Obreros y empleados en general que desde marzo y abril fueron dados de baja, y ante las falta de oportunidades laborales por la crisis de salud, optaron por el comercio, donde el rubro de los alimentos tiene mayor demanda, explica Pablo Reina, representante de Canirac.

Emprendedores
Cada desempleado que incursionó en el negocio de comida, ha avanzado con cierta ventaja sobre los negocios establecidos, ya que por lo regular preparan todo en casa, ya sea que lo vendan por internet o en su mismo domicilio, entonces no están localizables, no están supeditados a las normas sanitarias, ni al pago de personal a impuestos.

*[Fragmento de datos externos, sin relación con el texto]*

@[simp] theorem Part.setHead_heads (p : Part) (h : HeadId) (r : HeadRec) :
    (p.setHead h r).heads = p.heads.set h.val r h.isLt := rfl

@[simp] theorem Part.setHead_decoders (p : Part) (h : HeadId) (r : HeadRec) :
    (p.setHead h r).decoders = p.decoders := rfl

@[simp] theorem Part.setHead_evaluator (p : Part) (h : HeadId) (r : HeadRec) :
    (p.setHead h r).evaluator = p.evaluator := rfl

@[simp] theorem Part.setHead_sections (p : Part) (h : HeadId) (r : HeadRec) :
    (p.setHead h r).sections = p.sections := rfl

@[simp] theorem Part.setHead_tables (p : Part) (h : HeadId) (r : HeadRec) :
    (p.setHead h r).tables = p.tables := rfl

@[simp] theorem Part.setHead_count (p : Part) (h : HeadId) (r : HeadRec) :
    (p.setHead h r).count = p.count := rfl

@[simp] theorem Part.setHead_report (p : Part) (h : HeadId) (r : HeadRec) :
    (p.setHead h r).report = p.report := rfl

@[simp] theorem Part.setHead_image (p : Part) (h : HeadId) (r : HeadRec) :
    (p.setHead h r).image = p.image := rfl

@[simp] theorem Part.setHead_decoder (p : Part) (h : HeadId) (r : HeadRec) (x : HeadId) :
    (p.setHead h r).decoder x = p.decoder x := rfl

@[simp] theorem Part.setHead_sec (p : Part) (h : HeadId) (r : HeadRec) (x : SectionId) :
    (p.setHead h r).sec x = p.sec x := rfl

@[simp] theorem Part.setHead_link (p : Part) (h : HeadId) (r : HeadRec) (x : LinkId) :
    (p.setHead h r).link x = p.link x := rfl

@[simp] theorem Part.setHead_activeTable (p : Part) (h : HeadId) (r : HeadRec)  :
    (p.setHead h r).activeTable = p.activeTable := rfl

@[simp] theorem Part.setHead_headCfg (p : Part) (h : HeadId) (r : HeadRec) (x : HeadId) :
    (p.setHead h r).headCfg x = p.headCfg x := rfl

@[simp] theorem Part.setHead_sectionCfg (p : Part) (h : HeadId) (r : HeadRec) (x : SectionId) :
    (p.setHead h r).sectionCfg x = p.sectionCfg x := rfl

@[simp] theorem Part.setHead_ownAddress (p : Part) (h : HeadId) (r : HeadRec)  :
    (p.setHead h r).ownAddress = p.ownAddress := rfl

@[simp] theorem Part.setHead_inReset (p : Part) (h : HeadId) (r : HeadRec)  :
    (p.setHead h r).inReset = p.inReset := rfl

@[simp] theorem Part.setHead_threshold (p : Part) (h : HeadId) (r : HeadRec) (x : LinkId) :
    (p.setHead h r).threshold x = p.threshold x := rfl

@[simp] theorem Part.setHead_activeCrc (p : Part) (h : HeadId) (r : HeadRec)  :
    (p.setHead h r).activeCrc = p.activeCrc := rfl

@[simp] theorem Part.setHead_holdLimit (p : Part) (h : HeadId) (r : HeadRec)  :
    (p.setHead h r).holdLimit = p.holdLimit := rfl

/-! ### setDecoder -/

@[simp] theorem Part.setDecoder_pins (p : Part) (h : HeadId) (r : DecoderRec) :
    (p.setDecoder h r).pins = p.pins := rfl

@[simp] theorem Part.setDecoder_links (p : Part) (h : HeadId) (r : DecoderRec) :
    (p.setDecoder h r).links = p.links := rfl

@[simp] theorem Part.setDecoder_heads (p : Part) (h : HeadId) (r : DecoderRec) :
    (p.setDecoder h r).heads = p.heads := rfl

@[simp] theorem Part.setDecoder_decoders (p : Part) (h : HeadId) (r : DecoderRec) :
    (p.setDecoder h r).decoders = p.decoders.set h.val r h.isLt := rfl

@[simp] theorem Part.setDecoder_evaluator (p : Part) (h : HeadId) (r : DecoderRec) :
    (p.setDecoder h r).evaluator = p.evaluator := rfl

@[simp] theorem Part.setDecoder_sections (p : Part) (h : HeadId) (r : DecoderRec) :
    (p.setDecoder h r).sections = p.sections := rfl

@[simp] theorem Part.setDecoder_tables (p : Part) (h : HeadId) (r : DecoderRec) :
    (p.setDecoder h r).tables = p.tables := rfl

@[simp] theorem Part.setDecoder_count (p : Part) (h : HeadId) (r : DecoderRec) :
    (p.setDecoder h r).count = p.count := rfl

@[simp] theorem Part.setDecoder_report (p : Part) (h : HeadId) (r : DecoderRec) :
    (p.setDecoder h r).report = p.report := rfl

@[simp] theorem Part.setDecoder_image (p : Part) (h : HeadId) (r : DecoderRec) :
    (p.setDecoder h r).image = p.image := rfl

@[simp] theorem Part.setDecoder_head (p : Part) (h : HeadId) (r : DecoderRec) (x : HeadId) :
    (p.setDecoder h r).head x = p.head x := rfl

@[simp] theorem Part.setDecoder_sec (p : Part) (h : HeadId) (r : DecoderRec) (x : SectionId) :
    (p.setDecoder h r).sec x = p.sec x := rfl

@[simp] theorem Part.setDecoder_link (p : Part) (h : HeadId) (r : DecoderRec) (x : LinkId) :
    (p.setDecoder h r).link x = p.link x := rfl

@[simp] theorem Part.setDecoder_activeTable (p : Part) (h : HeadId) (r : DecoderRec)  :
    (p.setDecoder h r).activeTable = p.activeTable := rfl

@[simp] theorem Part.setDecoder_headCfg (p : Part) (h : HeadId) (r : DecoderRec) (x : HeadId) :
    (p.setDecoder h r).headCfg x = p.headCfg x := rfl

@[simp] theorem Part.setDecoder_sectionCfg (p : Part) (h : HeadId) (r : DecoderRec) (x : SectionId) :
    (p.setDecoder h r).sectionCfg x = p.sectionCfg x := rfl

@[simp] theorem Part.setDecoder_ownAddress (p : Part) (h : HeadId) (r : DecoderRec)  :
    (p.setDecoder h r).ownAddress = p.ownAddress := rfl

@[simp] theorem Part.setDecoder_inReset (p : Part) (h : HeadId) (r : DecoderRec)  :
    (p.setDecoder h r).inReset = p.inReset := rfl

@[simp] theorem Part.setDecoder_threshold (p : Part) (h : HeadId) (r : DecoderRec) (x : LinkId) :
    (p.setDecoder h r).threshold x = p.threshold x := rfl

@[simp] theorem Part.setDecoder_activeCrc (p : Part) (h : HeadId) (r : DecoderRec)  :
    (p.setDecoder h r).activeCrc = p.activeCrc := rfl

Mientras los negocios de comida casera surgen en cada colonia, los restaurantes afiliados a la Cámara Nacional de la Industria Restaurantera se vieron obligados a suspender el servicio en la mesa casi seis meses, tuvieron que invertir mucho en las normas de salud, algunos incluso tuvieron que cerrar por periodos cortos, hubo quienes definitivamente ya no están en condición de abrir.
Al mes anterior, se tenía un dato relevante, con un estimado de 100 negocios con riesgo de no poder regresar a la actividad porque se descapitalizaron.

En casa
Por otra parte, en las viviendas se han abierto negocios de comida, desde tamales, antojitos mexicanos, hamburguesas y otros, incluso a precios más accesibles porque no tienen más compromiso que recuperar sus insumos.
Dado que no todos están ubicados, la autoridad de comercio y de salud no tienen idea de cuántos son, pero los restauranteros regresan a la actividad con este nuevo fenómeno y tienen que aplicarse mucho para mantenerse en la preferencia de los consumidores.
El líder de los industriales gastronómicos considera que no se cuestiona que los ciudadanos busquen opciones de empleo, finalmente es una actividad sana, pero sí es necesario que se reporten ante las autoridades sanitarias para evitar riesgos en el manejo de su producto.
Lo ideal, señala, es que se garantice la higiene en la preparación de los alimentos para ofrecer a los comensales la seguridad y la confianza de que están exentos de riesgo.